_SUPPLIED RECORDS_:
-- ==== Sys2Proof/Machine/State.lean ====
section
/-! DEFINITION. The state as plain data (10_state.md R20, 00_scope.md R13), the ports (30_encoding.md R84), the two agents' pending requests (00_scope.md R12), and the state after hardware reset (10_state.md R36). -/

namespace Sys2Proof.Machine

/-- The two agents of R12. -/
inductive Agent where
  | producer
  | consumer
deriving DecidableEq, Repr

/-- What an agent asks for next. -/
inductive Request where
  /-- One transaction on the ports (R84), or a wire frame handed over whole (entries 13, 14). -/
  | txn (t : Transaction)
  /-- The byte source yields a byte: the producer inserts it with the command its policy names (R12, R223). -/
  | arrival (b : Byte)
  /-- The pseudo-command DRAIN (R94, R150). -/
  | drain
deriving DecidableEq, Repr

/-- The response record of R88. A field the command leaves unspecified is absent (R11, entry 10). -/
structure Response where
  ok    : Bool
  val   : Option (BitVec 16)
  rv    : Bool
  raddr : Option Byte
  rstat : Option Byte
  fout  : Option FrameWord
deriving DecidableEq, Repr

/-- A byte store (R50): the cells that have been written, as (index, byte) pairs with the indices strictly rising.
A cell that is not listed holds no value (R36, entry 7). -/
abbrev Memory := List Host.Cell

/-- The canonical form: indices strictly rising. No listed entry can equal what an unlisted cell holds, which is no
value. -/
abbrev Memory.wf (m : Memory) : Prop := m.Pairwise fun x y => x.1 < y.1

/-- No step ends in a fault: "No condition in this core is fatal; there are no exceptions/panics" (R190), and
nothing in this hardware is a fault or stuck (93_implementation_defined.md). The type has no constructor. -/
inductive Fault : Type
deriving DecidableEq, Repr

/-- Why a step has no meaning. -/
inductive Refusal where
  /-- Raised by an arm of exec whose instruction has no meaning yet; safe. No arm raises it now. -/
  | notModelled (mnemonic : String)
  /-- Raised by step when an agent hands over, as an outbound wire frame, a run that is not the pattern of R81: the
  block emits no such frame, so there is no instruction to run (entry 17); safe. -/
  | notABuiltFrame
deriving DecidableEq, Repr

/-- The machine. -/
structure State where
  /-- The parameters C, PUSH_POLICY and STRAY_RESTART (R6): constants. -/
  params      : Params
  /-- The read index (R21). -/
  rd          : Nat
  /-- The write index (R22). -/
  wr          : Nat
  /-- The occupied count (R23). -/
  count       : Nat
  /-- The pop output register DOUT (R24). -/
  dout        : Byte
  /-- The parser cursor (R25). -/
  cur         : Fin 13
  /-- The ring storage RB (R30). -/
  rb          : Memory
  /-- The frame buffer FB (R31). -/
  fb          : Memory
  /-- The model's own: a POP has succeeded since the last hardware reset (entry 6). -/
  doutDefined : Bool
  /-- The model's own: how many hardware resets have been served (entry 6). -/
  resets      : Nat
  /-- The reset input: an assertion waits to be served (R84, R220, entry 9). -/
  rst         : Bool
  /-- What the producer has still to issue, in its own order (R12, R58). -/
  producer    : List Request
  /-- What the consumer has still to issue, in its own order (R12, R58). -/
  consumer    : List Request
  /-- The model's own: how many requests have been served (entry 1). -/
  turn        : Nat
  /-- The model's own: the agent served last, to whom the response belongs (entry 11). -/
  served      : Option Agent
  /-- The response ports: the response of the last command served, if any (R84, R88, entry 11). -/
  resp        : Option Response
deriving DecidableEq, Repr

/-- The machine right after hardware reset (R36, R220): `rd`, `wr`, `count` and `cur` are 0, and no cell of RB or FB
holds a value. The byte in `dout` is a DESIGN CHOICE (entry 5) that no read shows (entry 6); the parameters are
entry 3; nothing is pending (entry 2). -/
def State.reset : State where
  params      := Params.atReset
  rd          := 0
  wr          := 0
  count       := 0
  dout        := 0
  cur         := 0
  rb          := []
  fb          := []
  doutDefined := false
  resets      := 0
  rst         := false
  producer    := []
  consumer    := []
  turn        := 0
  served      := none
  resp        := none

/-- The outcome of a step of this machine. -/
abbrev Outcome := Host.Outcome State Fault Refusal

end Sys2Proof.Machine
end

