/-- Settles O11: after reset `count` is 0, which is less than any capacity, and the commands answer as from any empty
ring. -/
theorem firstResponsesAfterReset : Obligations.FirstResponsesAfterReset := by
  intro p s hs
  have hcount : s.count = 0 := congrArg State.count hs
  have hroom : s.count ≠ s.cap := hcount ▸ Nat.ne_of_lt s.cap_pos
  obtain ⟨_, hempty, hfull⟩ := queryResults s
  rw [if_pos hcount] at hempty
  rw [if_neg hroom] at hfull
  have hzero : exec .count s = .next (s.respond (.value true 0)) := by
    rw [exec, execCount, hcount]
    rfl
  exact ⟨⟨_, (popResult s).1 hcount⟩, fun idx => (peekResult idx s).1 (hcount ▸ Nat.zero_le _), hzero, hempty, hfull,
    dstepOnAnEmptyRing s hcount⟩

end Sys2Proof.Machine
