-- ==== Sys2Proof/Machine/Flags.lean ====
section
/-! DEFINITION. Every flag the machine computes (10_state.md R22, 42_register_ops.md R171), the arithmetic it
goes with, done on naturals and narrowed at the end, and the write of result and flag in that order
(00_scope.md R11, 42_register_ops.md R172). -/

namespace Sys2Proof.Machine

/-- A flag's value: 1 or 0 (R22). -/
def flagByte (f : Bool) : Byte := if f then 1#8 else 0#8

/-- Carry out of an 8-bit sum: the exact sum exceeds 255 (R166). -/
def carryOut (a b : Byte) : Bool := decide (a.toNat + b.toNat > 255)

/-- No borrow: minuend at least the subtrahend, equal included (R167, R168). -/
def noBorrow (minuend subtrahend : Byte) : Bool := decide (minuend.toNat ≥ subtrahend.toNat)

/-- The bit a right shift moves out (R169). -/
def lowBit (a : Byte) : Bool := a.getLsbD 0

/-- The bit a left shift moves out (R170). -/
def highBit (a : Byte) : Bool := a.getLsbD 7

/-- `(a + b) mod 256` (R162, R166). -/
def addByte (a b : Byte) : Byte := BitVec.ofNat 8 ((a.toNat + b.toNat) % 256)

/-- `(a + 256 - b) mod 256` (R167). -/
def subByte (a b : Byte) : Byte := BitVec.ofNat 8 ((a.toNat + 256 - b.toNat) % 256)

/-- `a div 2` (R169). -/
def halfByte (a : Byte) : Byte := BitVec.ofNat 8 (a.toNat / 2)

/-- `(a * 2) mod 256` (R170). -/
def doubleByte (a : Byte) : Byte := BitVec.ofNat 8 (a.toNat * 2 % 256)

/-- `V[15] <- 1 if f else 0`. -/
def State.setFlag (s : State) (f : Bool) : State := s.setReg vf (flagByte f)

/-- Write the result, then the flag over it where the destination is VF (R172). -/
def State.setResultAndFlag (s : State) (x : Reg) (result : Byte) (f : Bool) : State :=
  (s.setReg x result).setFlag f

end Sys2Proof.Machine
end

_WHAT YOU ARE ASKED TO DO_:
Retype exactly, and only, the lines from the line holding "def lowBit (a : Byte) : Bool := a.getLsbD 0" through the last line of the data; both of those lines count.

_RESPONSE TO THIS EXERCISE_:
def lowBit (a : Byte) : Bool := a.getLsbD 0

/-- The bit a left shift moves out (R170). -/
def highBit (a : Byte) : Bool := a.getLsbD 7

/-- `(a + b) mod 256` (R162, R166). -/
def addByte (a b : Byte) : Byte := BitVec.ofNat 8 ((a.toNat + b.toNat) % 256)

/-- `(a + 256 - b) mod 256` (R167). -/
def subByte (a b : Byte) : Byte := BitVec.ofNat 8 ((a.toNat + 256 - b.toNat) % 256)

/-- `a div 2` (R169). -/
def halfByte (a : Byte) : Byte := BitVec.ofNat 8 (a.toNat / 2)

/-- `(a * 2) mod 256` (R170). -/
def doubleByte (a : Byte) : Byte := BitVec.ofNat 8 (a.toNat * 2 % 256)

/-- `V[15] <- 1 if f else 0`. -/
def State.setFlag (s : State) (f : Bool) : State := s.setReg vf (flagByte f)

/-- Write the result, then the flag over it where the destination is VF (R172). -/
def State.setResultAndFlag (s : State) (x : Reg) (result : Byte) (f : Bool) : State :=
  (s.setReg x result).setFlag f

end Sys2Proof.Machine
end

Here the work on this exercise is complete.